[EXERCISE DIRECTIONS]
Below are some entries. Repeat exactly the lines from the one with "tile).failed then s" through the one with "stop points (log 104). -/", and only those.

Top of DATA PROVIDED

-- ==== Sys2Proof/Machine/Reliability.lean ====
section
/-! DEFINITION. The rollback of a turn (17 R438 to R442), failed tiles and the re-execution of their tasks (17 R446,
R447). -/

namespace Sys2Proof.Machine

/-! ### Rollback of a turn -/

/-- A command of the strand's turn `n`. -/
def ofTurn (number : Nat) (n : BitVec 32) (c : Cmd) : Bool := c.issuer == number && c.turn == n && !c.disowned

/-- A kept copy command as it is run again: its data alone, without tokens and without a slot. -/
def Cmd.again (c : Cmd) : Cmd :=
  { c with opc := if c.opc = 0x206 then 0x200 else c.opc, params := if c.opc = 0x206 then c.params.take 3 else c.params,
           token := 0, quiet := true, phase := 0, index := 0, error := none, waiting := .none, spills := some 0 }

/-- A queued command of the previous turn begins again; the copy part of a CPMM that is done is run again apart. -/
def Cmd.restart (c : Cmd) : Cmd := if c.phase = 1 then { c with index := 0, error := none, waiting := .none, spills := some 0 } else c

/-- Whether a kept command has done its accesses, so that it is put into the queue again. -/
def ranOnce (k : Task) (c : Cmd) : Bool := match k.ceq.find? (·.order == c.order) with
  | some q => q.phase == 2
  | none => true

/-- The running command of another strand or turn keeps its place at the head. -/
def putAgain (rerun : List Cmd) (number : Nat) (prev : BitVec 32) (q : List Cmd) : List Cmd := match q with
  | [] => rerun
  | c :: rest => if c.phase ≠ 0 ∧ !ofTurn number prev c then c :: (rerun ++ rest) else rerun ++ c :: rest

/-- Commands of the current turn are discarded, their slots complete; copies of the previous turn are run again in issue
order. -/
def Task.rewind (k : Task) (number : Nat) (turn : BitVec 32) : Task :=
  let gone := (k.ceq ++ k.meq).filter (ofTurn number turn)
  let k := gone.foldl (fun (k : Task) c => if c.quiet then k else k.endSlot c.slot false) k
  let keep (l : List Cmd) : List Cmd := l.filter fun c => !ofTurn number turn c
  let prev := turn - 1
  let rerun := ((k.kept.filter fun c => ofTurn number prev c && ranOnce k c).map Cmd.again)
  let ceq := (keep k.ceq).map fun c => if ofTurn number prev c then c.restart else c
  { k with ceq := putAgain rerun number prev ceq, meq := keep k.meq, kept := keep k.kept,
           oplines := k.oplines.filter fun q => !gone.any (·.order == q.1) }

/-- The strand at a boundary: words waiting in E are undone, its queued entries are discarded. -/
def Strand.emptied (t : Strand) : Strand :=
  { (t.noReuse) with lq := [], saq := [], sdq := [], xq := [], bq := [], pend := [], reads := [], young := [], early := [], loads := [], atoms := [],
                     sbA := Vector.replicate 6 0, sbE := Vector.replicate 6 0, stallA := 0, stallE := 0, hintA := false, hintE := false, hintHeld := none,
                     stampA := none, stampE := none, waitA := none, waitE := none, ewin := [], bqPopped := [], qmark := 0,
                     yielding := none, stop := none, passed := false, recheck := false, answer := none, held := none, home := .none }

/-- The snapshot restored: the turn begins again, its sequence log replayed (13 R361). -/
def Strand.rewound (t : Strand) (q : Snap) : Strand :=
  { (t.emptied) with x := q.x, v := q.v, p := q.p, marks := q.marks, loops := q.loops, hctl := q.hctl, fq := q.fq, bobbin := q.bobbin,
                     pc := t.turnPc, run := .running, rollback := none, replaying := true, seqNext := 0, oplog := [], badRegs := [], next := none }

/-- No copy of the strand's previous turn is still to run. -/
def refetched (k : Task) (number : Nat) (turn : BitVec 32) : Bool :=
  k.ceq.all fun c => !(ofTurn number (turn - 1) c && c.phase != 2)

/-- A strand's arrivals at barriers are withdrawn. -/
def State.unarriveAll (s : State) (sid : Nat) : State :=
  match s.strand? sid, s.task? (tileOf sid) with
  | some t, some k => t.barPend.foldl (fun s q => s.withdraw k.launch k.gang q.1 (8 * k.index + numberOf sid)) s
  | _, _ => s

/-- The cycle of a rollback for a checker mismatch is remembered: a second one soon after is the tile's failure (17 R446). -/
def State.noteRollback (s : State) (tile : Nat) (r : BitVec 8 × BitVec 8 × BitVec 56) : State :=
  if r.1 = 0x0F ∧ r.2.1 = 1 then s.updTile tile fun x => { x with diverged := some s.cycle } else s

/-- The address of the error that a rollback's record reports: none is known of a divergence (17 R449). -/
def triggerAddr (r : BitVec 8 × BitVec 8 × BitVec 56) : Word := if r.1 = 0x0F then 0 else r.2.2.setWidth 64

/-- An UNPICK of the strand is an operation of a stream, not yet complete (14 R393). -/
def State.unpicking (s : State) (sid : Nat) : Bool := s.su.streams.any fun q => q.2.inbox.contains (.unpick (some sid))

/-- The UNPICK that has answered the strand, and that it has not yet completed, is logged: a repeated turn does not make it
again (14 R395, 17 R448). -/
def State.logAnswer (s : State) (sid : Nat) (t : Strand) : State × Strand := match t.answer, t.waitA.map Wait.instr with
  | some w, some (Instr.unpick f) =>
    let e := homeEnt { opc := 0x302 } f t (if f.d = .x 0 then 0 else w)
    (s.logTask sid e, t.logSeq e)
  | _, _ => (s, t)

/-- Steps 1 to 3 of 17 R442. The engines go on, though they had stopped for a pre-emption: the strand is no longer
stopped. -/
def State.beginRollback (s : State) (sid : Nat) (t : Strand) (r : BitVec 8 × BitVec 8 × BitVec 56) : State :=
  let t0 := settle s.cycle t
  let t := match t0.ewin with
    | e :: _ => undoFrom t0 e
    | [] => t0
  if !drained t || s.unpicking sid then s
  else
    let (s, t) := (s.unstore sid (undone t0 t.seq)).logAnswer sid t
    let s := ((s.unarriveAll sid).leaveSems sid true).ras (s.rasFor sid
      { type := 0x02, addr := triggerAddr r, xpc := t.pc, xcause := r.1.setWidth 64, xval := r.2.1 ++ r.2.2 })
    let s := (s.setStrand sid { (t.emptied) with rolled := true, barPend := [] }).noteRollback (tileOf sid) r
    s.updTask (tileOf sid) fun k => { (k.rewind (numberOf sid) t.turn) with engStop := 0 }

/-- Steps 4 and 5. -/
def State.endRollback (s : State) (sid : Nat) (t : Strand) (k : Task) : State :=
  match t.snap with
  | none => s
  | some q =>
    if refetched k (numberOf sid) t.turn then
      (s.setStrand sid { (t.rewound q) with quiet := s.cycle }).updTask (tileOf sid) fun k => { k with fifo := q.fifo }
    else s

/-- 17 R442: a rollback that is due begins at a boundary of the strand, and ends when the copies of its previous turn
have run again. -/
def execRollback (sid : Nat) (s : State) : Answer :=
  .next (match s.strand? sid, s.task? (tileOf sid) with
    | some t, some k => match t.rollback with
      | none => s
      | some r =>
        if isHead sid || k.ended then s
        else if t.rolled then s.endRollback sid t k else s.beginRollback sid t r
    | _, _ => s)

/-! ### A failed tile (17 R446, R447) -/

/-- A task waits for its re-execution: its arrivals are withdrawn, and its strand 0 counts as running. -/
def State.awaitAgain (s : State) (k : Task) : State :=
  s.updLaunch k.launch fun l => (l.updRec k.index fun r => { r with phase := .unplaced }).updGang k.gang fun g =>
    { g with saved := g.saved.filter (· / 8 != k.index) ++ [8 * k.index],
             barriers := g.barriers.map fun q => (q.1, { q.2 with arrived := q.2.arrived.filter (· / 8 != k.index) }) }

/-- The tile's task is lost with it. What its stores wrote in the L1 is written back, as at every end of a task (05 R139;
log 52). -/
def State.loseTask (s : State) (tile : Nat) (k : Task) : State :=
  let s := (((s.haltTask tile).flushAll tile).unseat tile).orphan k.pasid none k.tm
  match s.launch? k.launch with
  | none => s
  | some l =>
    if l.restart && (l.taskRec k.index).snapOk && !k.ended then (s.awaitAgain k).closeGang k.launch k.gang
    else if k.cancelled then
      let s := (s.updLaunch k.launch fun l => l.setRec k.index ((l.taskRec k.index).over_ .cancelled)).orphan k.pasid (some k.id) []
      (s.closeGang k.launch k.gang).settleLaunch k.launch
    else s.hardFault k.launch k.index

/-- 17 R446: the tile is out of service until the next cold reset; a pair in lockstep fails together. -/
def execTileFailure (tile : Nat) (s : State) : Answer :=
  .next (if 192 ≤ tile || (s.tile tile).failed then s
    else
      let home := ((s.tile tile).shadow).getD tile
      let s := s.updTile tile fun x => { x with failed := true, failing := false }
      match s.task? home with
      | none => s.ras { type := 0x05, loc := tile }
      | some k => (s.ras { type := 0x05, loc := tile, pasid := k.pasid, taskid := k.id }).loseTask home k)

/-- The cluster is kept for a gang that ranks above this one (05 R164). A gang that is being pre-empted is let go on to its
stop points (log 104). -/
def keptFrom (s : State) (l : Launch) (g c : Nat) (gang : Gang) : Bool := match s.loom.reserved with
  | some (_, lid, h) => gang.preReq.isNone && (clustersUsed c (lockstepOf s l)).any (reservedClusters s).contains &&
      (match s.launch? lid with
        | some q => (rankOf q h).above (rankOf l g)
        | none => false)
  | none => false

/-- A tile for a lost task whose gang still holds tiles: one of the same cluster (05 R156). -/
def againTile (s : State) (l : Launch) (g : Nat) (gang : Gang) : Option Nat :=
  gang.cluster.bind fun c => if keptFrom s l g c gang then none else (freeTiles s c (lockstepOf s l)).head?

/-- A member placed while its gang is being pre-empted is pre-empted with it (05 R156). -/
def State.preemptAgain (s : State) (tile : Nat) (gang : Gang) : State :=
  if gang.preReq.isNone then s else s.updTask tile fun k => { k with preReq := some s.cycle }

/-- A lost task is re-executed: with its gang, which holds tiles; or, when it holds none, as the loom places the gang
again. -/
def State.reexec (s : State) (lid : Nat) (l : Launch) (task g : Nat) (gang : Gang) : State :=
  match gang.cluster with
  | some _ => match againTile s l g gang with
    | some tile => ((s.again lid l task g tile gang.level).preemptAgain tile gang).closeGang lid g
    | none => s
  | none => match choice s with
    | .restore q c => if q.lid = lid ∧ q.g = g then s.restoreGang q c else s
    | _ => s

/-- 17 R447. -/
def execTaskReexec (lid : Nat) (task : Nat) (s : State) : Answer :=
  .next (match s.launch? lid with
    | none => s
    | some l =>
      let r := l.taskRec task
      let g := task / l.gangSize
      match FMap.get? l.gangs g with
      | none => s
      | some gang =>
        if r.phase != .unplaced || !r.placedOnce || !l.restart || l.terminal.isSome || l.cancelled || l.rest then s
        else s.reserve.reexec lid l task g gang)

end Sys2Proof.Machine
end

Bottom of DATA PROVIDED

[ANSWER SPACE]
  .next (if 192 ≤ tile || (s.tile tile).failed then s
    else
      let home := ((s.tile tile).shadow).getD tile
      let s := s.updTile tile fun x => { x with failed := true, failing := false }
      match s.task? home with
      | none => s.ras { type := 0x05, loc := tile }
      | some k => (s.ras { type := 0x05, loc := tile, pasid := k.pasid, taskid := k.id }).loseTask home k)

/-- The cluster is kept for a gang that ranks above this one (05 R164). A gang that is being pre-empted is let go on to its
stop points (log 104). -/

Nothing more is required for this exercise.